== WHAT YOU NEED TO DO ==
Starting at the line below holding "entries := p.entries ++" and stopping at the line holding "of address. -/", print every line exactly, both ends included, and leave the rest out.

--- START ---

/-- The entry of a burst leaves its queue, and the rotation, the direction group and the open row follow (R202, R203). -/
def PcState.served (p : PcState) (lim : BurstLimit) (b : Nat) (e : PcEntry) : PcState :=
  { p with entries := p.entries.erase e, pointer := (b + 1) % 64, writing := p.direction lim,
           group := if p.direction lim == p.writing then p.group + 1 else 1,
           sinceBe := if e.req.vc = .vc0 then p.sinceBe + 1 else 0,
           openRows := tput (fun _ => 2 ^ 20) b e.row p.openRows }

/-! ### Scrubbing (R209, R246 to R248) -/

/-- The word at scrub position `i` of PC `n`: SID, BK, ROW, COL ascending. -/
def State.scrubAddr (s : State) (n i : Nat) : Nat :=
  let bank := i / (24576 * 32) % 64
  addressIn (s.reg R.stk_MAP (n / 32)) ⟨n / 32, n % 32, bank, i / 32 % 24576, i % 32⟩

/-- The next row position at or after `r` (counting rows) whose page is scrubbed, searched over at most `k` rows. -/
def State.nextScrubRow (s : State) (n : Nat) : Nat → Nat → Option Nat
  | 0, _ => none
  | k + 1, r => if s.pageScrubbed (s.scrubAddr n (r * 32) / 2 ^ 17) then some r else s.nextScrubRow n k (r + 1)

/-- Rows of one PC. -/
def pcRows : Nat := 64 * 24576

/-- The scrub position of the next word read, from where the scrubber stands (R246). -/
def State.nextScrub (s : State) (n : Nat) : Option Nat :=
  let i := (s.pcState n).scrubPos % (pcRows * 32)
  if s.pageScrubbed (s.scrubAddr n (i / 32 * 32) / 2 ^ 17) then some i
  else (s.nextScrubRow n pcRows (i / 32 + 1)).map fun r => r % pcRows * 32

/-- Whether the word at position `i` is the last of a pass. -/
def State.lastScrub (s : State) (n i : Nat) : Bool :=
  i % 32 == 31 && (s.nextScrubRow n (pcRows - 1 - i / 32) (i / 32 + 1)).isNone

/-- The pass that PC `n` is in is complete (R246); its duration counts from its first access. -/
def State.endScrubPass (s : State) (n : Nat) : State :=
  match (s.pcState n).scrubStart with
  | none => s
  | some t =>
    ((s.inc R.mlog_SCRUB_PASSES n).setReg R.mlog_PASS_MS n ((s.mono - t) / 1000000)).onPc n fun p => { p with scrubStart := none }

/-- The scrubber has read the word at position `i`: after the last word a pass is complete (R246). -/
def State.scrubMoved (s : State) (n i : Nat) : State :=
  let last := s.lastScrub n i
  let s := s.onPc n fun p => { p with scrubPos := (i + 1) % (pcRows * 32) }
  if last then s.endScrubPass n else s

/-- A scrub read of a word is served (R247): its outcome, and the write-back it asks for. -/
def State.scrubRead (s : State) (n a : Nat) : State :=
  let s := s.scrubMoved n (s.pcState n).scrubPos
  let (s, c) := s.fetchWord a
  let s := s.inc R.pc_BURSTS n
  match decodeWord c (s.deadSymbol n) with
  | .clean _ => s
  | .poison => s.inc R.mlog_POISON_READS n
  | .corrected d j e =>
    let s := if s.deadSymbol n = some j then s.inc R.pc_DEAD_LANE_CORRECTED n
      else (((s.inc R.pc_CORRECTED n).logFinding n (s.finding a c 0 j e true)).countDegraded n)
    s.onPc n fun p => { p with writeBack := if s.pcFenced n then none else some ⟨a, encodeWord d, false, c⟩ }
  | .uncorrectable =>
    let s := (s.inc R.pc_UNCORRECTABLE n).logFinding n (s.finding a c 1 0x3F 0 true)
    if s.reg R.pc_STATE n = 1 then s.fencePc n 2
    else s.onPc n fun p => { p with writeBack := some ⟨a, poisonWord, true, c⟩ }

/-- A scrub write-back is served (R247): counted, and poison logged as POISONED with event 0x3103. -/
def State.scrubWriteBack (s : State) (n : Nat) : State :=
  match (s.pcState n).writeBack with
  | none => s
  | some w =>
    let s := (s.onPc n fun p => { p with writeBack := none }).putCodeWord w.addr w.word
    let s := s.inc R.pc_BURSTS n
    if w.poison then
      ((s.inc R.mlog_SCRUB_POISONED n).logFinding n (s.finding w.addr w.found 2 0x3F 0 true)).raiseX 0x3103 n (w.addr / 32)
    else s.inc R.mlog_SCRUB_CORRECTED n

/-- Two hundred controller cycles at a rate, in ns (R209). -/
def scrubPeriod (rate : Nat) : Nat := match rate with | 0 => 167 | 1 => 250 | _ => 500

/-- The scrubber takes its one access in 200 controller cycles (R209): a pending write-back, else a read of the next word of a scrubbed page,
waits at the tail of its bank queue. While its last access still waits there it takes none. A pass whose remaining pages have been retired
since is complete (R246).
[DEDUCED, log 221: unsafe] -/
def opScrubAccess (n : Nat) (s : State) : State :=
  if decide (2 ≤ s.reg R.pc_STATE n) || s.on R.stk_CHANGING (n / 32) then s
  else
    let s := match (s.pcState n).scrubAt with
      | some t => s.waitUntil (t + scrubPeriod (s.reg R.stk_RATE (n / 32)))
      | none => s
    let join (s : State) (a : Nat) (write : Bool) : State :=
      let x := s.locate a
      s.onPc n fun p => { p with scrubAt := some s.mono,
                                 entries := p.entries ++ [⟨⟨a, write, 0, 0, false, .vc1, 0, 0⟩, x.bank, x.row, true, s.mono⟩] }
    if (s.pcState n).entries.any fun e => e.scrub then s
    else match (s.pcState n).writeBack with
      | some w => join s w.addr true
      | none =>
        if s.store.valid.isEmpty then s
        else match s.nextScrub n with
          | none => s
          | some i =>
            let s := if i < (s.pcState n).scrubPos % (pcRows * 32) then s.endScrubPass n else s
            join (s.onPc n fun p => { p with scrubPos := i, scrubStart := p.scrubStart <|> some s.mono }) (s.scrubAddr n i) false

/-! ### The requests of a fill (R249) -/

/-- Bits `i` on of the `k`-th word address, in ascending order, whose masked bits are those of `v` (`n` bits). -/
def spreadIndex (m v : Nat) : Nat → Nat → Nat → Nat
  | 0, _, _ => 0
  | n + 1, i, k =>
    if m.testBit i then b2n (v.testBit i) * 2 ^ i + spreadIndex m v n (i + 1) k else k % 2 * 2 ^ i + spreadIndex m v n (i + 1) (k / 2)

/-- How many words of PC `n` lie before word `w`, in ascending order of address. -/
def State.rankOnPc (s : State) (n w : Nat) : Nat := countBelow 33 w (s.pcPattern n).1 (s.pcPattern n).2

/-- Word `k` of a range on PC `n`, as its address. -/
def State.fillWord (s : State) (n base k : Nat) : Nat :=
  spreadIndex (s.pcPattern n).1 (s.pcPattern n).2 33 0 (s.rankOnPc n (base / 32) + k) * 32

/-- How many of its words of the range a fill has passed on PC `n`, and for how many it has made a request. -/
def State.fillDone (s : State) (n : Nat) : Nat × Nat := tget (fun _ => (0, 0)) s.store.fillAt n

/-- The stop of PC `n` makes the next requests of a fill, in ascending order of address, while best-effort requests find an entry (R200, R249),
at most `k`; the words of retired pages are skipped.
[DEDUCED, log 73: unsafe] -/
def State.fillEntries (s : State) (n : Nat) : Nat → State
  | 0 => s
  | k + 1 =>
    match s.store.fill with
    | none => s
    | some j =>
      let d := s.fillDone n
      if s.wordsOnPc j.base j.len n ≤ d.1 ∨ !s.pcRoom n 1 .vc1 then s
      else
        let a := s.fillWord n j.base d.1
        let skip := s.pageRetired (a / 2 ^ 17)
        let s : State := { s with store := { s.store with
          fillAt := tput (fun _ => (0, 0)) n (d.1 + 1, if skip then d.2 else d.2 + 1) s.store.fillAt } }
        (if skip then s else s.enterPc n ⟨a, true, fullMask, 0, false, .vc1, 0, 0⟩).fillEntries n k

/-! ### Bursts (R202 to R205) -/

/-- The controller issues the next burst (R202, R203), when its retraining window leaves it free to (R210): rotation, direction group, open
row; the write or read is done, a read's data being the command's answer (status 7 for poison) and a word of the response to its requester.
A fill's requests come in before it (R249). In self-refresh and off it issues none. -/
def opPcBurstIssue (n : Nat) (s : State) : State :=
  let s := s.silent
  if s.pcFenced n || decide (3 ≤ s.reg R.pc_STATE n) || s.changeHolds (n / 32) then s
  else
    let s := (s.afterWindow n).fillEntries n 96
    let p := s.pcState n
    let lim := s.burstLimit n
    let s := if p.throttledBurst lim then s.inc R.pc_BE_THROTTLED n else s
    match p.nextBank lim with
    | none => s.onPc n fun p => { p with sinceBe := p.sinceBe + 1 }
    | some b =>
      match bankHead (p.servable lim) b with
      | none => s
      | some e =>
        let s := (s.onPc n fun p => p.served lim b e).pcOcc n
        if e.scrub then (if e.req.write then s.scrubWriteBack n else s.scrubRead n e.req.addr)
        else if e.req.write then s.writeNow e.req.addr e.req.data e.req.mask e.req.poison
        else match s.readNow e.req.addr with
          | (s, some d) => (s.respond (pcStop n) e.req.master e.req.tag e.req.addr (some d)).answerWith (leBytes 32 d)
          | (s, none) => (s.respond (pcStop n) e.req.master e.req.tag e.req.addr none).resource

/-- An open row is precharged once its bank queue has been empty for 32 cycles (R203). -/
def opRowPrechargeTimeout (n b : Nat) (s : State) : State :=
  if (s.pcState n).entries.any fun e => e.bank == b then s
  else s.onPc n fun p => { p with openRows := tput (fun _ => 2 ^ 20) b (2 ^ 20) p.openRows }

/-! ### Refresh (R206, R207) -/

/-- The instant of refresh number `k` of bank `b`, of those from `from_` on, on the frame-store counter (R206). -/
def dueInstant (from_ b k : Nat) : Nat := 50 * b + 3200 * (ceilDiv (from_ - 50 * b) 3200 + k)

--- END ---

== TASK SOLUTION ==
                                 entries := p.entries ++ [⟨⟨a, write, 0, 0, false, .vc1, 0, 0⟩, x.bank, x.row, true, s.mono⟩] }
    if (s.pcState n).entries.any fun e => e.scrub then s
    else match (s.pcState n).writeBack with
      | some w => join s w.addr true
      | none =>
        if s.store.valid.isEmpty then s
        else match s.nextScrub n with
          | none => s
          | some i =>
            let s := if i < (s.pcState n).scrubPos % (pcRows * 32) then s.endScrubPass n else s
            join (s.onPc n fun p => { p with scrubPos := i, scrubStart := p.scrubStart <|> some s.mono }) (s.scrubAddr n i) false

/-! ### The requests of a fill (R249) -/

/-- Bits `i` on of the `k`-th word address, in ascending order, whose masked bits are those of `v` (`n` bits). -/
def spreadIndex (m v : Nat) : Nat → Nat → Nat → Nat
  | 0, _, _ => 0
  | n + 1, i, k =>
    if m.testBit i then b2n (v.testBit i) * 2 ^ i + spreadIndex m v n (i + 1) k else k % 2 * 2 ^ i + spreadIndex m v n (i + 1) (k / 2)

/-- How many words of PC `n` lie before word `w`, in ascending order of address. -/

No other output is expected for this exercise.